8.1 Overview
ASC 470-20
05-12A An entity for which the cost to an investment banking firm (investment bank) or third-party investors (investors) of borrowing its shares is prohibitive (for example, due to a lack of liquidity or extensive open short positions in the shares) may enter into share-lending arrangements that are executed separately but in connection with a convertible debt offering. Although the convertible debt instrument is ultimately sold to investors, the share-lending arrangement is an agreement between the entity (share lender) and an investment bank (share borrower) and is intended to facilitate the ability of the investors to hedge the conversion option in the entity’s convertible debt.
05-12B The terms of a share-lending arrangement require the entity to issue shares (loaned shares) to the investment bank in exchange for a nominal loan processing fee. Although the loaned shares are legally outstanding, the nominal loan processing fee is typically equal to the par value of the common stock, which is significantly less than the fair value of the loaned shares or the share-lending arrangement. Generally, upon maturity or conversion of the convertible debt, the investment bank is required to return the loaned shares to the entity for no additional consideration.
05-12C Other terms of a share-lending arrangement typically require the investment bank to reimburse the entity for any dividends paid on the loaned shares. Typically, the arrangement precludes the investment bank from voting on any matters submitted to a vote of the entity’s shareholders to the extent the investment bank is the owner of the shares.
ASC 470-20 provides guidance on an issuer’s accounting for equity-classified share-lending arrangements on its own shares that are executed in contemplation of a convertible debt issuance. In practice, an issuer may enter into such an arrangement to help ensure the successful completion of the convertible debt offering by facilitating investors’ ability to economically hedge their exposure to the share price risk associated with the issuer’s stock that is inherent in the convertible instrument.
Example 8-1
Own-Share Lending in Conjunction With Convertible Debt Issuance
Issuer A is issuing convertible debt. However, before agreeing to buy the debt, certain prospective investors would like to ensure that they can economically hedge their exposure to the share price risk related to A’s stock that is associated with the embedded conversion option. Accordingly, the prospective investors enter into derivative contracts on the underlying shares (e.g., options, forwards, or total return swaps) with Bank B that offset the exposure related to the “long” position in A’s stock that would result from the convertible debt investment. To economically hedge its own exposure from writing such derivatives, B borrows the underlying shares and sells them short in the market.
Because B cannot secure a sufficient number of underlying shares in the market (i.e., they are not readily available to market participants) or the price is too high, it borrows the underlying shares by entering into a share-lending arrangement directly with A. The terms of the arrangement require B to pay a nominal processing fee to A (e.g., the par value of the shares) that is significantly less than the agreement’s fair value. Issuer A is motivated to enter into the agreement because the pricing and successful completion of the convertible debt offering depend on the investors’ ability to enter into derivative contracts to hedge their equity price exposure, which in turn depends on B’s ability to borrow the shares.
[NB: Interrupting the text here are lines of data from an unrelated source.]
-- ==== Sys2Proof/Machine/LogRoom.lean ====
section
/-!
DEFINITION. Room in the replay log (R280): records and inputs that waited for it.
-/

namespace Sys2Proof.Machine

/-- Payload lengths of the records that a waiting input writes. -/
def LogHeld.sizes : LogHeld → List Nat
  | .verdict _ _ => [8]
  | .timeout _ => [8]
  | .cancel _ => [8]
  | .command _ => [8]
  | .seed _ => [8]
  | .mask _ len => maskSizes (ceilDiv len 8)
  | .table _ _ len => [tableRead len]
  | .weights _ => [32, 32, 32]
  | .decision _ => [128]
  | .stream _ => [32]

/-- A waiting input is applied. -/
def State.applyHeld (s : State) : LogHeld → State
  | .verdict w timely => s.takeVerdict w timely
  | .timeout k => s.timeoutOf k
  | .cancel w => s.takeCancel w
  | .command cmd => (s.seqCommand cmd).pollBarrier
  | .seed v => s.applySeed v
  | .mask addr len => s.takeMask (maskOf addr len)
  | .table ctrl src len => s.startFload { ctrl := ctrl, src := src, len := len, image := none, input := false }
  | .weights bs => s.takeWdigest bs
  | .decision commit => s.applyDecision commit
  | .stream bs => s.applyStream bs

/-- Waiting inputs are applied in order, as far as there is room. -/
def drainHeld : List LogHeld → State → State
  | [], s => s
  | h :: hs, s =>
    if s.logReady h.sizes then drainHeld hs (s.applyHeld h)
    else { s with log := { s.log with held := h :: hs ++ s.log.held } }

/-- Space was released, or the log switched: what waited is written and applied. -/
def State.drainLog (s : State) : State :=
  let s := drainEntries s.log.waiting { s with log := { s.log with waiting := [] } }
  drainHeld s.log.held { s with log := { s.log with held := [] } }

end Sys2Proof.Machine
end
During the period in which the shares are on “loan,” they are legally outstanding and the holder is legally entitled to any dividends paid on them, although it must reimburse A for such payments. Upon the conversion or maturity of the convertible debt, B must physically return the loaned shares to A for no consideration. If B defaults in returning the loaned shares, A is contractually entitled to a cash payment equal to the shares’ fair value.
This chapter describes the scope of the guidance (Section 8.2), the initial and subsequent accounting (Sections 8.3 and 8.4), and specific presentation and disclosure considerations (Section 8.5) related to these types of arrangements.